=== PROVIDED INFORMATION ===
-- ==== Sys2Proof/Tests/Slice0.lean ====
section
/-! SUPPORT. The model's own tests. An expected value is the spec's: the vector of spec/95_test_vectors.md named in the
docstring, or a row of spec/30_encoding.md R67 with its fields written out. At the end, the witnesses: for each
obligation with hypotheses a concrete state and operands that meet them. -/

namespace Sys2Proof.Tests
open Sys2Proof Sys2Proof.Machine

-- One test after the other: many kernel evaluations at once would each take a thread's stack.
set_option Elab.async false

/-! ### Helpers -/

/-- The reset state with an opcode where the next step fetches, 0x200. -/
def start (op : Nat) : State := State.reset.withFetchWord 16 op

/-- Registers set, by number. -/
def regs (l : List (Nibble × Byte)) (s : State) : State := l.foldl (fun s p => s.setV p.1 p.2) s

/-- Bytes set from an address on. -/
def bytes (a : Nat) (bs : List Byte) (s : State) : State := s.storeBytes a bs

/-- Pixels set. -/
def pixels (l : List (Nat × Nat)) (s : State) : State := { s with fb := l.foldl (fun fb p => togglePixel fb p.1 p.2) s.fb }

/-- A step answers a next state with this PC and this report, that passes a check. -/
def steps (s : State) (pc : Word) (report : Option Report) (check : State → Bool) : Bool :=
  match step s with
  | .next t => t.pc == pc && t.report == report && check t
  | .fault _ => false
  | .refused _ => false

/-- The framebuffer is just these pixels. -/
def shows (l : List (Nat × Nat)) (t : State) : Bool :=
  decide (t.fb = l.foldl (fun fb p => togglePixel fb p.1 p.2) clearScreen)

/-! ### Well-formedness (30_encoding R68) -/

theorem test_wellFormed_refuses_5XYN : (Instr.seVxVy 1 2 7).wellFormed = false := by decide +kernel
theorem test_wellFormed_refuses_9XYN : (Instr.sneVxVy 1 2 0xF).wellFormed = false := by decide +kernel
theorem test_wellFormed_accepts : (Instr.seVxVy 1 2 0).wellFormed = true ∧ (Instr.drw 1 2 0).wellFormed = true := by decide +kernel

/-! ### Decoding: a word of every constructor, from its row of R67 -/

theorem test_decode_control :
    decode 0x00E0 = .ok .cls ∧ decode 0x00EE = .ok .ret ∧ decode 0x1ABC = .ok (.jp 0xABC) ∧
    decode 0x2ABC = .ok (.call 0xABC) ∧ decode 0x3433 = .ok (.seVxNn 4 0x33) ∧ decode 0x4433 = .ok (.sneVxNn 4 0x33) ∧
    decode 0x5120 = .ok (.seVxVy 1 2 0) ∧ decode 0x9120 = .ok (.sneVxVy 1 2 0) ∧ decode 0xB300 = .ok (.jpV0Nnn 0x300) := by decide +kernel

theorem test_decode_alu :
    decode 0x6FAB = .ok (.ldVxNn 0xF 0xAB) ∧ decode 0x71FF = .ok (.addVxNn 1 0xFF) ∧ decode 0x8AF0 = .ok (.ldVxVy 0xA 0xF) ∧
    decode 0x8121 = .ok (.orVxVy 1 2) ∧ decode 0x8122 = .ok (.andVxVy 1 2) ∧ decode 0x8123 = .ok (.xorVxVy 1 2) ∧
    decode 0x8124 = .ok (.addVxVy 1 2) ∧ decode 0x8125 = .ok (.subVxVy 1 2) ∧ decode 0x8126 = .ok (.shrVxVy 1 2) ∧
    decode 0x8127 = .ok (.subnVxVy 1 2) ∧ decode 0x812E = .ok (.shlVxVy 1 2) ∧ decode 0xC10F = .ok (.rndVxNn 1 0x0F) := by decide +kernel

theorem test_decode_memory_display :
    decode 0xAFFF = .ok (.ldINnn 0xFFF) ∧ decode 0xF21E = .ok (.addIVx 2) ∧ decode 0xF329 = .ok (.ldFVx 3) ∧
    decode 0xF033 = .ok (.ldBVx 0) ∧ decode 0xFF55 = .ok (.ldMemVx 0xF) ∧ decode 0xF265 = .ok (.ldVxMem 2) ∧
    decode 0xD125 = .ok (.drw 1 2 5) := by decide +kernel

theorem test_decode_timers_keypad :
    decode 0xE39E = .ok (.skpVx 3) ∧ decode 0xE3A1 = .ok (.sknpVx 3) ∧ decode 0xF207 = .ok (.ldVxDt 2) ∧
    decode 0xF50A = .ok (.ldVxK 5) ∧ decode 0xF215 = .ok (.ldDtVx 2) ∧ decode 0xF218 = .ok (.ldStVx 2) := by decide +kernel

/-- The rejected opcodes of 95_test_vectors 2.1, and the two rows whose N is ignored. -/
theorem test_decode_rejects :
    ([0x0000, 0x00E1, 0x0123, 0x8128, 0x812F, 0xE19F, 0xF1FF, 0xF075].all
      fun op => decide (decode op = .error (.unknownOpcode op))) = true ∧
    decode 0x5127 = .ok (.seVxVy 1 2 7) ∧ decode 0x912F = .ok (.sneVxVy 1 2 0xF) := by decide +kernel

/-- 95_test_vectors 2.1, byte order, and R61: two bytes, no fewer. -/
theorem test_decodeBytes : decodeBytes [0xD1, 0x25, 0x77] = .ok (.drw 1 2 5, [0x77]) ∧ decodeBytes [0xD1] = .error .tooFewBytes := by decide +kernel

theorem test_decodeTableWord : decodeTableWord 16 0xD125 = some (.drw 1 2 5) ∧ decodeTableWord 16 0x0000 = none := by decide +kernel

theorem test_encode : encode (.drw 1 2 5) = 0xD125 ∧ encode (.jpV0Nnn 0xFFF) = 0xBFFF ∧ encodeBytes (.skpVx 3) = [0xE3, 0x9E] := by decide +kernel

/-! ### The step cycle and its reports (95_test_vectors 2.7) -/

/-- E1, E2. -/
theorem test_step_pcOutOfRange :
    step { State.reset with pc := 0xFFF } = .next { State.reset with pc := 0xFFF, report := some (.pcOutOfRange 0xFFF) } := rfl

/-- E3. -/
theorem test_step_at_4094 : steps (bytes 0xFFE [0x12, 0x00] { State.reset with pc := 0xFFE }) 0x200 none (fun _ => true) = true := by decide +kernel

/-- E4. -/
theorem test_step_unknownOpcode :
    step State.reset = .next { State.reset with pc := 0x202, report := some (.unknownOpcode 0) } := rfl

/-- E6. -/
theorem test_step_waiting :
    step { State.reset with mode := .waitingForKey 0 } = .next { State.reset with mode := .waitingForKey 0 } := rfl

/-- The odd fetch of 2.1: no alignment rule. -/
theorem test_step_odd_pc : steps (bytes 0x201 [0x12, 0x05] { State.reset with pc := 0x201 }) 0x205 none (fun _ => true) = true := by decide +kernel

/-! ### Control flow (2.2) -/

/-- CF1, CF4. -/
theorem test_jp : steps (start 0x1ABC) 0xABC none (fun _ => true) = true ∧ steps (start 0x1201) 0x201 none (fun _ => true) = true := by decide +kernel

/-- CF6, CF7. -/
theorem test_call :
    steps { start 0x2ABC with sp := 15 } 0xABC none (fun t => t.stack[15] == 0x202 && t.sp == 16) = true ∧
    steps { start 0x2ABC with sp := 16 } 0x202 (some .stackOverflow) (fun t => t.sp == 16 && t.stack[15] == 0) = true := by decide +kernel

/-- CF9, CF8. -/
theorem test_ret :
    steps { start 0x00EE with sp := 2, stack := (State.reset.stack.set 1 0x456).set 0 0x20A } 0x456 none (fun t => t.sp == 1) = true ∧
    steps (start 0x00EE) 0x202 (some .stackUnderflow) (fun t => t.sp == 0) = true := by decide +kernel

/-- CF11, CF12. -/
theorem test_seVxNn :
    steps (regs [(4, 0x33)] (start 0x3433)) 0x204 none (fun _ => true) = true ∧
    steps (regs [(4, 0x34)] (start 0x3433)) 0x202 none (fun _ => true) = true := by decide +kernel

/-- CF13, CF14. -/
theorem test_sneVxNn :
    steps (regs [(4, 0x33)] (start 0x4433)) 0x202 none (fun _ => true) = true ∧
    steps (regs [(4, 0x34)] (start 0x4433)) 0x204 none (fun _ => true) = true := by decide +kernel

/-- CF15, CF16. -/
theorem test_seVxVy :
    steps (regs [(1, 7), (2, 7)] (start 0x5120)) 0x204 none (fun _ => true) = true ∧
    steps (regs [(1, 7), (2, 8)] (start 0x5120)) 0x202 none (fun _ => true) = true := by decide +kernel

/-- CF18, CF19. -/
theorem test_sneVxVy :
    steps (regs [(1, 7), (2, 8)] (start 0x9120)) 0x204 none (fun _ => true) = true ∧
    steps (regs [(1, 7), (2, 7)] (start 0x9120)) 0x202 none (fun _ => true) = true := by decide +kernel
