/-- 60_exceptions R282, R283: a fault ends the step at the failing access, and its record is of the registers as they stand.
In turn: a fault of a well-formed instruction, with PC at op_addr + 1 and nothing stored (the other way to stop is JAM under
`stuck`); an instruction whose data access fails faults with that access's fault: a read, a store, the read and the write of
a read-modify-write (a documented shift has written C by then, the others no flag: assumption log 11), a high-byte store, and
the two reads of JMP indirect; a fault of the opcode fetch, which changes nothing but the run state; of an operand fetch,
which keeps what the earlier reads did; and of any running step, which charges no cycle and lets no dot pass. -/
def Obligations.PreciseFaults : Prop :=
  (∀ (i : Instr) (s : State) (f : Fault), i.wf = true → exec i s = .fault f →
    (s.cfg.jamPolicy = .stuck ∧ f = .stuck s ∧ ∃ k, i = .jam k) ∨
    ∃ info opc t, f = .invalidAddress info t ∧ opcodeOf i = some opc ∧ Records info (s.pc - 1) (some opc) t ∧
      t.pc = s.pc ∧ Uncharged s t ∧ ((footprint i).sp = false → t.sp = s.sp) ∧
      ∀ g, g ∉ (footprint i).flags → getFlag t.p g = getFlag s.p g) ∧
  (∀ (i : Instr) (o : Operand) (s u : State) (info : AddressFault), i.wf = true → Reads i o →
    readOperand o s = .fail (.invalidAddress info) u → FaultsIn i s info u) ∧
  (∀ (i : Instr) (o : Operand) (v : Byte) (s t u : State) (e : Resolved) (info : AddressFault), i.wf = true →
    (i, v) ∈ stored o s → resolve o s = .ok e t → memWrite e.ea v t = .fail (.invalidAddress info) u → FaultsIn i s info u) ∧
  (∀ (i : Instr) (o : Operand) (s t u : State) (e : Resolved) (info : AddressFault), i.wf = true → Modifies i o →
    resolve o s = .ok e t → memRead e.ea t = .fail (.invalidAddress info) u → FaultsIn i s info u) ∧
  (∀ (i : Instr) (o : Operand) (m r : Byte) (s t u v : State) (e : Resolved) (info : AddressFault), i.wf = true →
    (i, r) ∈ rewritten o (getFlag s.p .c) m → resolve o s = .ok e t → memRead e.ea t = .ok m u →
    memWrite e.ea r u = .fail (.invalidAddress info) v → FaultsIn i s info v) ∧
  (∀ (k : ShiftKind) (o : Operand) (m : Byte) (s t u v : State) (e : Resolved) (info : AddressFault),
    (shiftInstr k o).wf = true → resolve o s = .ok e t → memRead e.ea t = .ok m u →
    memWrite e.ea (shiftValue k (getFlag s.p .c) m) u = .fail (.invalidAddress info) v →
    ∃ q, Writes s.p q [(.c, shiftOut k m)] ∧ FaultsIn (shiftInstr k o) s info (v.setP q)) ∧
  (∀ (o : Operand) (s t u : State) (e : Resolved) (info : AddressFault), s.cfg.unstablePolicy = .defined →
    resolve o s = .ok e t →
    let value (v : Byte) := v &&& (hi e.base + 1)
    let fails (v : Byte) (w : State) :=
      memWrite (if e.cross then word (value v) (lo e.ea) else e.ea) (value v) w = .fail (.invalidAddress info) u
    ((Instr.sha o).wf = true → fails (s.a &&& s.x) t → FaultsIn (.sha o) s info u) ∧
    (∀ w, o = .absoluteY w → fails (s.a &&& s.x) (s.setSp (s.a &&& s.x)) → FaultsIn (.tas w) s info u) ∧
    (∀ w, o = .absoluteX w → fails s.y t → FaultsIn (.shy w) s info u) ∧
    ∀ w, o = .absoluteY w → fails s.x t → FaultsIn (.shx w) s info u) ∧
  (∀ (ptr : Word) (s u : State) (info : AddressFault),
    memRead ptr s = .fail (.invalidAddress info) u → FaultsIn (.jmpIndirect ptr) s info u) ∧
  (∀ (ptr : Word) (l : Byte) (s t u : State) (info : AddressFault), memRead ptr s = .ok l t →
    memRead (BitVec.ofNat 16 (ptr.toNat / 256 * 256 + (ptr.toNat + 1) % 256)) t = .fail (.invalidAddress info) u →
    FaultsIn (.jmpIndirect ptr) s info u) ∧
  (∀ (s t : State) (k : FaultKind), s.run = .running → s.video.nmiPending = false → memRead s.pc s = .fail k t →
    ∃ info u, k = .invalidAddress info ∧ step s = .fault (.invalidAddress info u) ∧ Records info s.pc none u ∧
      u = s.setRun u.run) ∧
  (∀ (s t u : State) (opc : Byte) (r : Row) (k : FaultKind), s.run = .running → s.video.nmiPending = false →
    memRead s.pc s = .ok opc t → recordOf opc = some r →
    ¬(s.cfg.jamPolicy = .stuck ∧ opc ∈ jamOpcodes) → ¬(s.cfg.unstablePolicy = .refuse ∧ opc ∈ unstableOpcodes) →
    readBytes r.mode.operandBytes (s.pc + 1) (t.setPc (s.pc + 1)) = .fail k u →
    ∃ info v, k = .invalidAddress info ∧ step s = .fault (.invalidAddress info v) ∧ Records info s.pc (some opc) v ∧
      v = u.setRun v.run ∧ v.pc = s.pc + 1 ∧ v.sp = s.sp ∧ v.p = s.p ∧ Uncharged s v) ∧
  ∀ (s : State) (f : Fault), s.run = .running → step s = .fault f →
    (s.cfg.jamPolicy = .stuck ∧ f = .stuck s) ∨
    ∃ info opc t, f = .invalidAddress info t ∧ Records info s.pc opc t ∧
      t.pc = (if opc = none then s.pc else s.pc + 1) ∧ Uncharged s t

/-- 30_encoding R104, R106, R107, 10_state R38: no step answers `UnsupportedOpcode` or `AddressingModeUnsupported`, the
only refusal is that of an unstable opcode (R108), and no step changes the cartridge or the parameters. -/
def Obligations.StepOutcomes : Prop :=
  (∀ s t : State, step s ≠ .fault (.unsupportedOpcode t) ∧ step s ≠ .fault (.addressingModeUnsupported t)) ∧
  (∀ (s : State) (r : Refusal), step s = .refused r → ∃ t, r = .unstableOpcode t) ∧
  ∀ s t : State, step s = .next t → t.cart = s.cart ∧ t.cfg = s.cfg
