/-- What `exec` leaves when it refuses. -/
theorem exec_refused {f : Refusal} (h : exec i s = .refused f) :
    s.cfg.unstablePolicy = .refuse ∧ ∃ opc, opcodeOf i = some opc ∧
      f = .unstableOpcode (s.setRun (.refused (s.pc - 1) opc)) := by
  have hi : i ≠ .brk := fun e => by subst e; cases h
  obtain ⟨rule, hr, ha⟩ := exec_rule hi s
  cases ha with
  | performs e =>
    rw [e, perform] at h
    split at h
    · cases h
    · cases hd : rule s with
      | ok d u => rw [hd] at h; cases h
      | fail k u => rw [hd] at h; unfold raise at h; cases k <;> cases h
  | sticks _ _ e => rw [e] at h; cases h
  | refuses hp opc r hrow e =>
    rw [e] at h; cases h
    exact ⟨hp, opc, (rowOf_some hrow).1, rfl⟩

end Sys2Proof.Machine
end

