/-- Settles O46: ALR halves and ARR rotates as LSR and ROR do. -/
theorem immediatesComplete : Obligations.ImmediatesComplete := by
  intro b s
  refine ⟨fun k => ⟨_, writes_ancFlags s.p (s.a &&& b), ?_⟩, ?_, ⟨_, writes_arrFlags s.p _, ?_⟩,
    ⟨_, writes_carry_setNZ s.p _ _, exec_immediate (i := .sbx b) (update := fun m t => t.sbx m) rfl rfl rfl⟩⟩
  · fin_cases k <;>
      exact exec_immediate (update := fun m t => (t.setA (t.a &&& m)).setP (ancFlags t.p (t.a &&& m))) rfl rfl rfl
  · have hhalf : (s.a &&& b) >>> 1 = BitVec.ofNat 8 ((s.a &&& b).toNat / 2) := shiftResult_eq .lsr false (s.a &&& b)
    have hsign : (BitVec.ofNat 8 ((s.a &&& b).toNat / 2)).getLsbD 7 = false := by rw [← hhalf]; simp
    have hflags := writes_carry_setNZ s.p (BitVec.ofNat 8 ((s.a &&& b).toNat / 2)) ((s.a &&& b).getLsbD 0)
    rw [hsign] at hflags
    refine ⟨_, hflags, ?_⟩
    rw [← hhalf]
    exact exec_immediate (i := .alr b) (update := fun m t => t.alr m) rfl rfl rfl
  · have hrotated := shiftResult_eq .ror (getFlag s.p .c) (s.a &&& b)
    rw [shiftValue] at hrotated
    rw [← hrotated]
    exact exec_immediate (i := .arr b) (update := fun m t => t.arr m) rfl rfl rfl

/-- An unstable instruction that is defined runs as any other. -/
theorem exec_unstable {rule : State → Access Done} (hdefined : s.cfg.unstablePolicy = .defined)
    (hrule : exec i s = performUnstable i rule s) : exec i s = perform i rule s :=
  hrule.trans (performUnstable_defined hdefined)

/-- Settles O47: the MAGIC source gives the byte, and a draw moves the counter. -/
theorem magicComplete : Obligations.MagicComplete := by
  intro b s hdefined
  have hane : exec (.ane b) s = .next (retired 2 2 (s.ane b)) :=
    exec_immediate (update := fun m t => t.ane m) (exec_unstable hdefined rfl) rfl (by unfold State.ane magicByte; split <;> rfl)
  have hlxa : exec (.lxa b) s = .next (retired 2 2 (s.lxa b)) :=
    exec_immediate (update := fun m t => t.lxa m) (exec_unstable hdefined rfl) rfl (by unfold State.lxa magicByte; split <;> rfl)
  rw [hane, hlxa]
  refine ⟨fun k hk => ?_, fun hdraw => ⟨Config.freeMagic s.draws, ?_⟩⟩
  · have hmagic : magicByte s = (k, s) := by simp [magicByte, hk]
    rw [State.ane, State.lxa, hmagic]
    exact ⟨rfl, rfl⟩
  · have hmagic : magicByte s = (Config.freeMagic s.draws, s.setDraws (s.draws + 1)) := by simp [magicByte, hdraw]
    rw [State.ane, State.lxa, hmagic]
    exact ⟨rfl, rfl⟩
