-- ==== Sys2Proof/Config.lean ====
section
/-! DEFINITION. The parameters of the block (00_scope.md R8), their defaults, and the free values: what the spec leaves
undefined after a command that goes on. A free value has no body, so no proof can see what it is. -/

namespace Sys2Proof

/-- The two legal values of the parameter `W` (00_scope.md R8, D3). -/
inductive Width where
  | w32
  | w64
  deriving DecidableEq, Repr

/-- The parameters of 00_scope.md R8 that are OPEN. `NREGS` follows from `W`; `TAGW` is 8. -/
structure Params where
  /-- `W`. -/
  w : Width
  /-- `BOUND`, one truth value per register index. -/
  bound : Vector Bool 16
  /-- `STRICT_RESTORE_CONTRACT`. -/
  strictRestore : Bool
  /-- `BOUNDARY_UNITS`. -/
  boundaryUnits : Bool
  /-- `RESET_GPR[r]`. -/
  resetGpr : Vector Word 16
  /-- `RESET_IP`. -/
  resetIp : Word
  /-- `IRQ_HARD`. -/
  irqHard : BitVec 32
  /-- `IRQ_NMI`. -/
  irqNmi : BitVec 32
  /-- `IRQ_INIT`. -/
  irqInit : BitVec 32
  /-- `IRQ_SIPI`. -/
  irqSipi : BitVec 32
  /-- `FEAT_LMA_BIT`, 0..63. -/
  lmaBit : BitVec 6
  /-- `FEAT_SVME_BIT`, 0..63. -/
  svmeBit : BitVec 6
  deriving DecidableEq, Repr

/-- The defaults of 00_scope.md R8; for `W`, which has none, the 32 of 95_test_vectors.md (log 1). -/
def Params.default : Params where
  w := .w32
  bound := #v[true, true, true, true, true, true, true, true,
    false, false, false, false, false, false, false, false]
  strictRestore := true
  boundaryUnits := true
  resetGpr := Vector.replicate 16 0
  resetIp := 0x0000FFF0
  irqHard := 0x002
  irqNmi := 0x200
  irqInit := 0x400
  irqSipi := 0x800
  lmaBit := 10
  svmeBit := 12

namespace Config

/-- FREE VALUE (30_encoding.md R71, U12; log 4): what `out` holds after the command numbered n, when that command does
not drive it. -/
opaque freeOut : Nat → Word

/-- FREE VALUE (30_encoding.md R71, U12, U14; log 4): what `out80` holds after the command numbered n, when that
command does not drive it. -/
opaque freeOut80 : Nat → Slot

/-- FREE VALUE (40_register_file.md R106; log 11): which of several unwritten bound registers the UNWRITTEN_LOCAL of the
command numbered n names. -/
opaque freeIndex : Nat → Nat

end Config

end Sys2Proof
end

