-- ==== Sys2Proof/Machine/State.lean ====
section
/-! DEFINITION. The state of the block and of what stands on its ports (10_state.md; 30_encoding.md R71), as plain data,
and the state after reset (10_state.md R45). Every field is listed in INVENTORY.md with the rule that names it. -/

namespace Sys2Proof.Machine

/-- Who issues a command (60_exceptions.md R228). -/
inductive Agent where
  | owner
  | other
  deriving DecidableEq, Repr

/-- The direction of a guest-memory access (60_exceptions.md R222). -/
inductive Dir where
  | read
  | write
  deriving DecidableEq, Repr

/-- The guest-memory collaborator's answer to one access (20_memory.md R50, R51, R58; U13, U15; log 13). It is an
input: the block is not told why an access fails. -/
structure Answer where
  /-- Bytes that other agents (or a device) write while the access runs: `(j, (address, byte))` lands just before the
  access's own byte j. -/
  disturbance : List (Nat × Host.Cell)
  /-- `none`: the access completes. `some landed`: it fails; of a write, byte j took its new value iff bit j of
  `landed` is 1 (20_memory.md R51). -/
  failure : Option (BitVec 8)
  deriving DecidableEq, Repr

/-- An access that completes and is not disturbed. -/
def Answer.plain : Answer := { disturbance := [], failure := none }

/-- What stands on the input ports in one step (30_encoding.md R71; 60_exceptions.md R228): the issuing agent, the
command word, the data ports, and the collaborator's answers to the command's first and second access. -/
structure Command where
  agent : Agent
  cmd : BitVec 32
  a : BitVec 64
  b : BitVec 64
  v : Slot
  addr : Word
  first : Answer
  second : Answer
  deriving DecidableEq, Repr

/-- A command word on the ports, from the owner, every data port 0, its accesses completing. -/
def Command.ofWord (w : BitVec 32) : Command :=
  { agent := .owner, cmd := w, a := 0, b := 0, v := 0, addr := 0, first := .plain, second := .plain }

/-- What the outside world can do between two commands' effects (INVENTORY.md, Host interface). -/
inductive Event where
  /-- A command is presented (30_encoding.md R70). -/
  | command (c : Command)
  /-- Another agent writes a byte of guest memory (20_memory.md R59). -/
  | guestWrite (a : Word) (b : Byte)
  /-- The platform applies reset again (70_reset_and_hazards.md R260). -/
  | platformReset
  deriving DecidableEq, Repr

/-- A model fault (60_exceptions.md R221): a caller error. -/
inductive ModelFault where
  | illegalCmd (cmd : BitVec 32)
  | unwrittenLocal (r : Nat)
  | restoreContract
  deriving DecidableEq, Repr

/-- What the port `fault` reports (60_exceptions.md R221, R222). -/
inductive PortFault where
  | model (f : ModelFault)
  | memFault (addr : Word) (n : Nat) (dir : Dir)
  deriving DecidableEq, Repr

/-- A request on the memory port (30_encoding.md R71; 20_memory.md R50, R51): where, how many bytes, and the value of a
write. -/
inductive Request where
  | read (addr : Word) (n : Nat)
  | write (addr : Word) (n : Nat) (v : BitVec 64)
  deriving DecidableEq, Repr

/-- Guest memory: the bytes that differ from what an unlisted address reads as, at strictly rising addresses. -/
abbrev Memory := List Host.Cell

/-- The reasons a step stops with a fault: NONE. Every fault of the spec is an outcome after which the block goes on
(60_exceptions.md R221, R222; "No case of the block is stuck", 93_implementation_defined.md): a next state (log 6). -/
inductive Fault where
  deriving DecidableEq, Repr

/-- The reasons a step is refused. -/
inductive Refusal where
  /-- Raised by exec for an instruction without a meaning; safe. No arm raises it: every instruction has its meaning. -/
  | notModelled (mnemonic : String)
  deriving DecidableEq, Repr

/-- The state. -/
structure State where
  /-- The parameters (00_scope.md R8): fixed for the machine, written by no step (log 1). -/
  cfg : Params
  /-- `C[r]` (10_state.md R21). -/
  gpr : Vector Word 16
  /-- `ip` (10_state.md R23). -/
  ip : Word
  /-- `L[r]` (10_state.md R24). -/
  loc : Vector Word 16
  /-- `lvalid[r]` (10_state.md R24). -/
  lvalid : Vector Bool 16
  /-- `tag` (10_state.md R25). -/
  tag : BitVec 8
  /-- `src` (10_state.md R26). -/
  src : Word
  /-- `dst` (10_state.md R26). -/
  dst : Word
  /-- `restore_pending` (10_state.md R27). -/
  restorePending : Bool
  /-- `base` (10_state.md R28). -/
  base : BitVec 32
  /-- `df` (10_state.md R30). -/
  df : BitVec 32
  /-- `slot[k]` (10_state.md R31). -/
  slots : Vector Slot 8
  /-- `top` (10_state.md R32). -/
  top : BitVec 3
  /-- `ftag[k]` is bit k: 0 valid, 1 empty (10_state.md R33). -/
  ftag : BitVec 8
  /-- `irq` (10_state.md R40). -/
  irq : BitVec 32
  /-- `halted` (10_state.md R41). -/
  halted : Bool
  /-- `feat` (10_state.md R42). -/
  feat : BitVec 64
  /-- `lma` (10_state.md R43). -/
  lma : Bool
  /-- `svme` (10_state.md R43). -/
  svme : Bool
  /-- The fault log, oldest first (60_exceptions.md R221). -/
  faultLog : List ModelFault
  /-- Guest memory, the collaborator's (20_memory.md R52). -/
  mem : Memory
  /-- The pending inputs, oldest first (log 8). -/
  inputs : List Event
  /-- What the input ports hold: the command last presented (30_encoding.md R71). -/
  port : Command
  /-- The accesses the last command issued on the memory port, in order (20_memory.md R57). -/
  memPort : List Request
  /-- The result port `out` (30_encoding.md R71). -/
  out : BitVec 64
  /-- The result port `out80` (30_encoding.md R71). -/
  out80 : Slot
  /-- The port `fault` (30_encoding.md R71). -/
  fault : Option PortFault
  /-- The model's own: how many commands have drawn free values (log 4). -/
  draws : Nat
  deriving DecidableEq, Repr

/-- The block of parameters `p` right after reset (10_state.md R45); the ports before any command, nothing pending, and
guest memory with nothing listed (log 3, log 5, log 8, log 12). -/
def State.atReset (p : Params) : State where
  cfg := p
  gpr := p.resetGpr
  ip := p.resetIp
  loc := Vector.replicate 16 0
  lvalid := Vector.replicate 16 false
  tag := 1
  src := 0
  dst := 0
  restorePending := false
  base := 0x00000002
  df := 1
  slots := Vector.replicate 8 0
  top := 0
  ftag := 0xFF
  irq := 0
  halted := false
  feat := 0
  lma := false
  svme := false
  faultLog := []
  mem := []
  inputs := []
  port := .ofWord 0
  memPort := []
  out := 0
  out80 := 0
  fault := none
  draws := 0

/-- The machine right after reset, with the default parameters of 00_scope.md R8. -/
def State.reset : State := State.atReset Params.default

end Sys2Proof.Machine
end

=== WORK ORDER ===
Please tally how many lines in the listing above contain the word "which", and answer with the figure alone.

=== RESPONSE TO THE EXERCISE ===
5